** EXCERPTED DATA follows **

-- ==== Sys2Proof/Machine/Flow.lean ====
section
/-! DEFINITION. Control transfer: 00EE, 0NNN, 1NNN, 2NNN, BNNN (41_flow.md R115 to R120). -/

namespace Sys2Proof.Machine

/-- R116: pop; the epilogue adds 2 to the popped value (90_conflicts.md C2). -/
def exec00EE (s : State) : Host.Outcome State Fault Refusal :=
  match s.stack with
  | [] => .next (s.raise .stackUnderflow)
  | a :: rest => .next ((s.setStack rest).setPc a).advance

/-- R117: nothing but the epilogue; `NNN` is ignored. -/
def exec0NNN (_nnn : BitVec 12) (s : State) : Host.Outcome State Fault Refusal :=
  .next s.advance

/-- R118: the epilogue is suppressed. -/
def exec1NNN (nnn : BitVec 12) (s : State) : Host.Outcome State Fault Refusal :=
  .next (s.setPc (zext16 nnn))

/-- R119: pushes the address of the call itself; the epilogue is suppressed. A stack deeper than `STACK_DEPTH`, which no run
reaches, overflows too (notes/assumptions/13). -/
def exec2NNN (nnn : BitVec 12) (s : State) : Host.Outcome State Fault Refusal :=
  .next (if Config.stackDepth ≤ s.sp then s.raise .stackOverflow else (s.push s.pc).setPc (zext16 nnn))

/-- R120: always `V0`; the epilogue is suppressed. -/
def execBNNN (nnn : BitVec 12) (s : State) : Host.Outcome State Fault Refusal :=
  .next (s.setPc (zext16 nnn + zextByte (s.getV 0)))

end Sys2Proof.Machine
end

** End of EXCERPTED DATA **

## WORK REQUIRED:
Using the records above, write out exactly the lines from the one containing "(90_conflicts.md C2). -/" through the last, and add nothing.

## RESULT:
/-- R116: pop; the epilogue adds 2 to the popped value (90_conflicts.md C2). -/
def exec00EE (s : State) : Host.Outcome State Fault Refusal :=
  match s.stack with
  | [] => .next (s.raise .stackUnderflow)
  | a :: rest => .next ((s.setStack rest).setPc a).advance

/-- R117: nothing but the epilogue; `NNN` is ignored. -/
def exec0NNN (_nnn : BitVec 12) (s : State) : Host.Outcome State Fault Refusal :=
  .next s.advance

/-- R118: the epilogue is suppressed. -/
def exec1NNN (nnn : BitVec 12) (s : State) : Host.Outcome State Fault Refusal :=
  .next (s.setPc (zext16 nnn))

/-- R119: pushes the address of the call itself; the epilogue is suppressed. A stack deeper than `STACK_DEPTH`, which no run
reaches, overflows too (notes/assumptions/13). -/
def exec2NNN (nnn : BitVec 12) (s : State) : Host.Outcome State Fault Refusal :=
  .next (if Config.stackDepth ≤ s.sp then s.raise .stackOverflow else (s.push s.pc).setPc (zext16 nnn))

/-- R120: always `V0`; the epilogue is suppressed. -/
def execBNNN (nnn : BitVec 12) (s : State) : Host.Outcome State Fault Refusal :=
  .next (s.setPc (zext16 nnn + zextByte (s.getV 0)))

end Sys2Proof.Machine
end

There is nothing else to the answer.